Re: Mahout ML vs Spark Mlib vs Mahout-Spark integreation

2017-02-07 Thread Trevor Grant
Answers inline below.


Trevor Grant
Data Scientist
https://github.com/rawkintrevo
http://stackexchange.com/users/3002022/rawkintrevo
http://trevorgrant.org

*"Fortunate is he, who is able to know the causes of things."  -Virgil*


On Tue, Feb 7, 2017 at 2:31 PM, Saikat Kanjilal  wrote:

> @Trevor Grant
>
> The landscape in machine learning is getting more and more diluted with
> lots of tools, here's a question, given that some folks are taking R and
> connecting it to spark and map reduce to make the R algorithms work at
> scale (https://msdn.microsoft.com/en-us/microsoft-r/scaler/scaler) what
> would be the additional value added in porting the R code using the
> algorithms/samsara framework, to me the MRS efforts and the approach you
> are proposing are 2 parallel tracks,


Correct, one is a commercial product by Microsoft- the other is a
business-friendly open source Apache Software Foundation Project.


> as far as the barriers to entry to contributing I think its largely due to
> the complexity of the codebase and the lack of familiarity with Samsara,

This  is what we hope to overcome with Algorithms framework and perhaps
more documentation.

I'd love to help create some good docs/tutorials on both the algorithms
> framework and samsara when and where it makes sense,

Would love the help- will be easier once we get migrated to Jekyll. (More
motivation to do this).


> however I feel like it'd be useful to really identify the use cases where
> using the algorithms/samsara approach has clear wins versus MRS

When you don't want to pay Microsoft to use your work in production.


> with spark or spark by itself or python/scikit-learn,

Out of scope for Mahout project, but I do have a talk forth coming that
will address this- stay tuned.


> I've found that in general people dont really need custom algorithms in
> datascience , they typically are answering some very basic classification
> or clustering question and can use linear/logistic regression or a variant
> of kmeans.

That has not been my experience.  In fact quite the opposite- most people
need more depth to their algorithms and many other big data ML packages
imply they have more depth than basic linear/logisitc regresion + kmeans,
but in fact that is all their is.  Not to say one is right or wrong- the
data scientists who are happy with simple tools can find them in
SparkML/FlinkML, those who need more advanced tools may turn to Mahout.


> I'd also like to help dig into some use cases with Samsara and put those
> use cases maybe in the examples section.
>
 Tutorials would be great- q.e.d. - more documentation would be helpful.


>
> Thoughts?
>
> ScaleR Functions - msdn.microsoft.com<https://msdn.microsoft.com/en-us/
> microsoft-r/scaler/scaler>
> msdn.microsoft.com
> The RevoScaleR package provides a set of over one hundred portable,
> scalable, and distributable data analysis functions.
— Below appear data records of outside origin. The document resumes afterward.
-- ==== Sys2Proof/Machine/Events.lean ====
section
/-! DEFINITION. The events of the cores and the partitions: fetches, the former (R137 to R141), result writes
and accesses performed (R133, R170), drains of exiting teams (R114), the matrix unit's steps (R325), soft errors
(R119, R121), page walks and invalidations (R163, R164), the partitions' commands (R95, R96, R108) and the fault
queues (R107). -/

namespace Sys2Proof.Machine

/-- The group that a request names. -/
def Request.pos (q : Request) : Pos := { core := q.core, slot := q.slot, num := q.num }

/-! ### Fetching and issuing -/

/-- RUN_FETCH (R131): the run of a group that may issue, when the loop buffer does not hold it. -/
def execRunFetch (s : State) : Res :=
  let s0 := { s with cur := some s.request.pos }
  match s0.curGroup? with
  | none => .next s
  | some (t, g) =>
    .next (if t.cut || !s0.issues t g || !g.wordsAt.isEmpty || decide (24 ≤ g.issued) || !g.abort.isEmpty then s
      else (s0.fetchRun t g).1)

/-- RING_ENGINE_PUBLISH (R355): the engine performs the TOKPUB at which a group stands. DESIGN CHOICE, log entry 69. -/
def execRingEnginePublish (s : State) : Res :=
  match s.prepare s.request.pos with
  | .ready (.tokpub w) s1 => s1.issueRes (execTokpub w s1)
  | _ => .next s

/-- MATRIX_K_STEP (R325): one K step of the matrix instruction at which a group stands. DEDUCED, log entry 48. DESIGN CHOICE, log entry 69. -/
def execMatrixKStep (s : State) : Res :=
  match s.prepare s.request.pos with
  | .ready (.mma w) s1 => s1.issueRes (runProduct w s1 false false 1)
  | .ready (.mmak w) s1 => s1.issueRes (runProduct w s1 true false 1)
  | .ready (.mmam w) s1 => s1.issueRes (runProduct w s1 false true 1)
  | .ready (.mmap w) s1 => s1.issueRes (runPairProduct w s1 1)
  | _ => .next s

/-- Lets the clock reach the earliest result that a group has in flight, and writes what is then due (R133). -/
def Group.landResults (g : Group) (clk : Nat) : Nat × Group :=
  match g.hist with
  | [] => (clk, g)
  | e :: r =>
    let due := Nat.max clk (r.foldl (fun n x => Nat.min n x.due) e.due)
    (due, { g with hist := landDue due [] g.hist })

/-- RESULT_WRITE (R133). DESIGN CHOICE, log entry 9. -/
def execResultWrite (s : State) : Res :=
  match ({ s with cur := some s.request.pos } : State).curGroup? with
  | none => .next s
  | some (t, g) =>
    let r := g.landResults s.clk
    .next ({ s with clk := r.1 }.put t r.2)

/-- The n-th remote store or RED reaches its owner (R44, R48, R49): the link that it was issued toward is ready, and
none of its fibre to that owner stands before it. -/
def State.performRemote (s : State) (n : Nat) : State :=
  match s.remotes[n]? with
  | none => s
  | some r =>
    if decide (r.link < 12) && s.ready (28 + r.link) && !(s.remotes.take n).any (fun a => a.before r) then { s with remotes := s.remotes.eraseIdx n } else s

/-- ACCESS_PERFORMED (R169, R170, R184): a posted store reaches its home L2, one byte of a posted landing does, or a
remote store reaches its owner. DESIGN CHOICE, log entry 69. -/
def execAccessPerformed (s : State) : Res :=
  let q := s.request
  .next (if q.e = 0 then s.performPosted q.num else if q.e = 1 then s.performRemote q.num else s.performByte q.num q.k)

/-! ### The former (R137 to R141) -/

/-- Fibres that the former can seat together: their team, where they go on, since when the oldest waits, whether
they come from a completed rejoin, and their records, ascending by fibre id. -/
structure Formable where
  team : Team
  pc : DWord
  oldest : Nat
  rejoin : Option (BitVec 16)
  fibres : List Parked

/-- Puts a record in its place by fibre id. -/
def insertFid (p : Parked) : List Parked → List Parked
  | [] => [p]
  | q :: r => if p.fid ≤ q.fid then p :: q :: r else q :: insertFid p r

/-- Records ascending by fibre id. -/
def byFid (ps : List Parked) : List Parked := ps.foldr insertFid []

/-- The earliest PARKED value. -/
def oldestOf (ps : List Parked) : Nat :=
  match ps with
  | [] => 0
  | p :: r => r.foldl (fun n q => Nat.min n q.parked) p.parked

/-- The groups of completed rejoins that a team can form on a core at a clock (R140): of the fibres that wait from before
it, those that go on where the lowest one does. DEDUCED, log entry 28. -/
def Team.rejoinGroups (t : Team) (core clk : Nat) : List Formable :=
  (t.rejoins.filter (·.complete)).filterMap fun r =>
    match byFid (t.attic.filter fun p =>
      decide (p.core = core) && decide (p.st = .rejoin) && p.released && decide (p.tag = r.tag)) with
    | [] => none
    | p :: ps =>
      if (p :: ps).all fun q => decide (q.parked < clk) then
        some { team := t, pc := p.pc, oldest := 0, rejoin := some r.tag
               fibres := (p :: ps).filter fun q => decide (q.pc = p.pc) }
      else none

/-- The candidates of a team on a core at a clock (R137): each PC of its FORMABLE records, parked before it, with Wv
fibres or one that has waited FORMWAIT clocks. DEDUCED, log entry 28. -/
def State.formGroups (s : State) (t : Team) (core clk : Nat) : List Formable :=
  let fs := t.attic.filter fun p => decide (p.core = core) && decide (p.st = .formable) && decide (p.parked < clk)
  ((fs.map (·.pc)).eraseDups.map fun pc =>
      let ps := byFid (fs.filter fun p => decide (p.pc = pc))
      ({ team := t, pc := pc, oldest := oldestOf ps, rejoin := none, fibres := ps } : Formable)).filter fun c =>
    decide (t.launch.wv ≤ c.fibres.length) || decide (s.formWait ≤ clk - c.oldest)

/-- The order in which the former serves: the oldest first, the lower team slot on a tie (R137), and then the
lower PC. DEDUCED, log entry 28. -/
def Formable.before (a b : Formable) : Bool :=
  decide (a.oldest < b.oldest) || (decide (a.oldest = b.oldest) &&
    (decide (a.team.slot < b.team.slot) || (decide (a.team.slot = b.team.slot) && a.pc.ult b.pc)))

/-- The first of some candidates under an order. DEDUCED, log entry 28. -/
def firstFormable : List Formable → Option Formable
  | [] => none
  | a :: r => some (r.foldl (fun x y => if y.before x then y else x) a)

/-- What the former of a core serves at a clock: completed rejoins first, then the oldest candidate. DEDUCED, log entry 28. DEDUCED, log entry 46. -/
def State.formable (s : State) (core clk : Nat) : Option Formable :=
  let ts := s.teams.filter fun t => t.coresOf.contains core && (t.freeRecord core).isSome && decide (s.pstate t.part = 1)
  match firstFormable (ts.flatMap fun t => t.rejoinGroups core clk) with
  | some c => some c
  | none => firstFormable (ts.flatMap fun t => s.formGroups t core clk)

/-- Fibres held at RJOIN open entries or arrive at them, in ascending PARKED (R140). DEDUCED, log entry 29. -/
def Team.admitHeld (t : Team) (p : Parked) : Team :=
  let r := t.arrive p.fid p.tag p.base p.mask
  match r.2 with
  | .rejoin => { r.1 with attic := r.1.attic.map fun q => if q.fid = p.fid then { q with st := .rejoin } else q }
  | _ => t

/-- The held fibres, ascending by PARKED and then by fibre id. -/
def Team.heldFibres (t : Team) : List Parked :=
  let before := fun (a b : Parked) => decide (a.parked < b.parked) || (decide (a.parked = b.parked) && decide (a.fid ≤ b.fid))
  (t.attic.filter fun p => decide (p.st = .rejoinHeld)).foldr
    (fun p l => l.takeWhile (fun q => !before p q) ++ p :: l.dropWhile (fun q => !before p q)) []

/-- A completed entry closes when its last fibre is formed, and the held fibres then arrive (R140). DEDUCED, log entry 29. -/
def Team.closeRejoin (t : Team) (tag : BitVec 16) : Team :=
  if t.attic.any fun p => decide (p.st = .rejoin) && decide (p.tag = tag) then t
  else
    let t1 := { t with rejoins := t.rejoins.filter fun r => decide (r.tag ≠ tag) }
    (t1.heldFibres.foldl Team.admitHeld t1).judgeRejoins

/-- A newly formed group (R127): zero registers but the launch arguments, its fibres from lane 0 upward, with the
results that they have in flight, of which none is named any more (R133). It issues from the clock after its forming (R137), from
the issue slot in which it is formed (R130). -/
def formedGroup (t : Team) (num core islot clk : Nat) (pc : DWord) (ps : List Parked) : Group :=
  let aborts := ps.filter (·.abort)
  let x : Group :=
    { num := num, core := core, pc := pc, sregs := ssetList 0 [] 0 t.sargs, nextIssue := clk + 1, islot := islot, runStart := clk
      lanes := (List.range t.launch.wv).map fun i => (ps[i]?).map (·.fid)
      hist := (ps.flatMap (·.hist)).map fun e => { e with named := false }
      synced := (ps.filter (·.synced)).map (·.fid), abort := aborts.map (·.fid), abortVa := aborts.foldl (fun m p => sset 0 m p.fid p.fault) [] }
  { x with formed := x.activeMask }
This topic presents a
> curated list ...
>
>
>
>
> 
> From: Trevor Grant 
> Sent: Tuesday, February 7, 2017 8:47 AM
> To: user@mahout.apache.org; isa...@apache.org
> Subject: Re: Mahout ML vs Spark Mlib vs Mahout-Spark integreation
>
> The idea that Andy briefly touched on, is that the Algorithm Framework
> (hopefully) paves the way for R/CRAN like user contribution.
>
> Increased contribution was a goal I had certainly hoped for.  I have begun
> promoting the idea at Meetups.  There hasn't been a concerted effort to
> push the idea, however it is a tagline / call to action I am planning on
> pushing at talks and conferences this spring. Thank you for raising the
> issue on the mailing list as well.
>
> Using the Samsara framework and "Algorithms" framework, it is hoped the the
> barrier to entry for new contributors will be very low, and that they can
> introduce new algorithms or port them from R. Other 'Big Data' Machine
> Learning frameworks suffer because they are not easily extensible.
>
> The algorithms framework makes it (more) clear where a new algorithm would
> go, and in general how it should behave. E.g. This is a Regressor, ok
> probably goes in the regressor package- it needs a fit method that takes a
> DrmX and a DrmY, and a predict method that takes DrmX and returns
> DrmY_hat).  The algorithms framework also provides a consistent interface
> across algorithms and puts up "guard rails" to ensure common things are
> done in an efficient manner (e.g. Serializing just the model, not the
> fitter and additional unneeded things, thank you Dmitriy). The Samsara
> framework makes it easy to 'read' what the person is doing. This makes it
> easier to review PRs, encourages community review, and if (hopefully not,
> but in case it do

Re: Mahout ML vs Spark Mlib vs Mahout-Spark integreation

2017-02-07 Thread Trevor Grant
The idea that Andy briefly touched on, is that the Algorithm Framework
(hopefully) paves the way for R/CRAN like user contribution.

Increased contribution was a goal I had certainly hoped for.  I have begun
promoting the idea at Meetups.  There hasn't been a concerted effort to
push the idea, however it is a tagline / call to action I am planning on
pushing at talks and conferences this spring. Thank you for raising the
issue on the mailing list as well.

Using the Samsara framework and "Algorithms" framework, it is hoped the the
barrier to entry for new contributors will be very low, and that they can
introduce new algorithms or port them from R. Other 'Big Data' Machine
Learning frameworks suffer because they are not easily extensible.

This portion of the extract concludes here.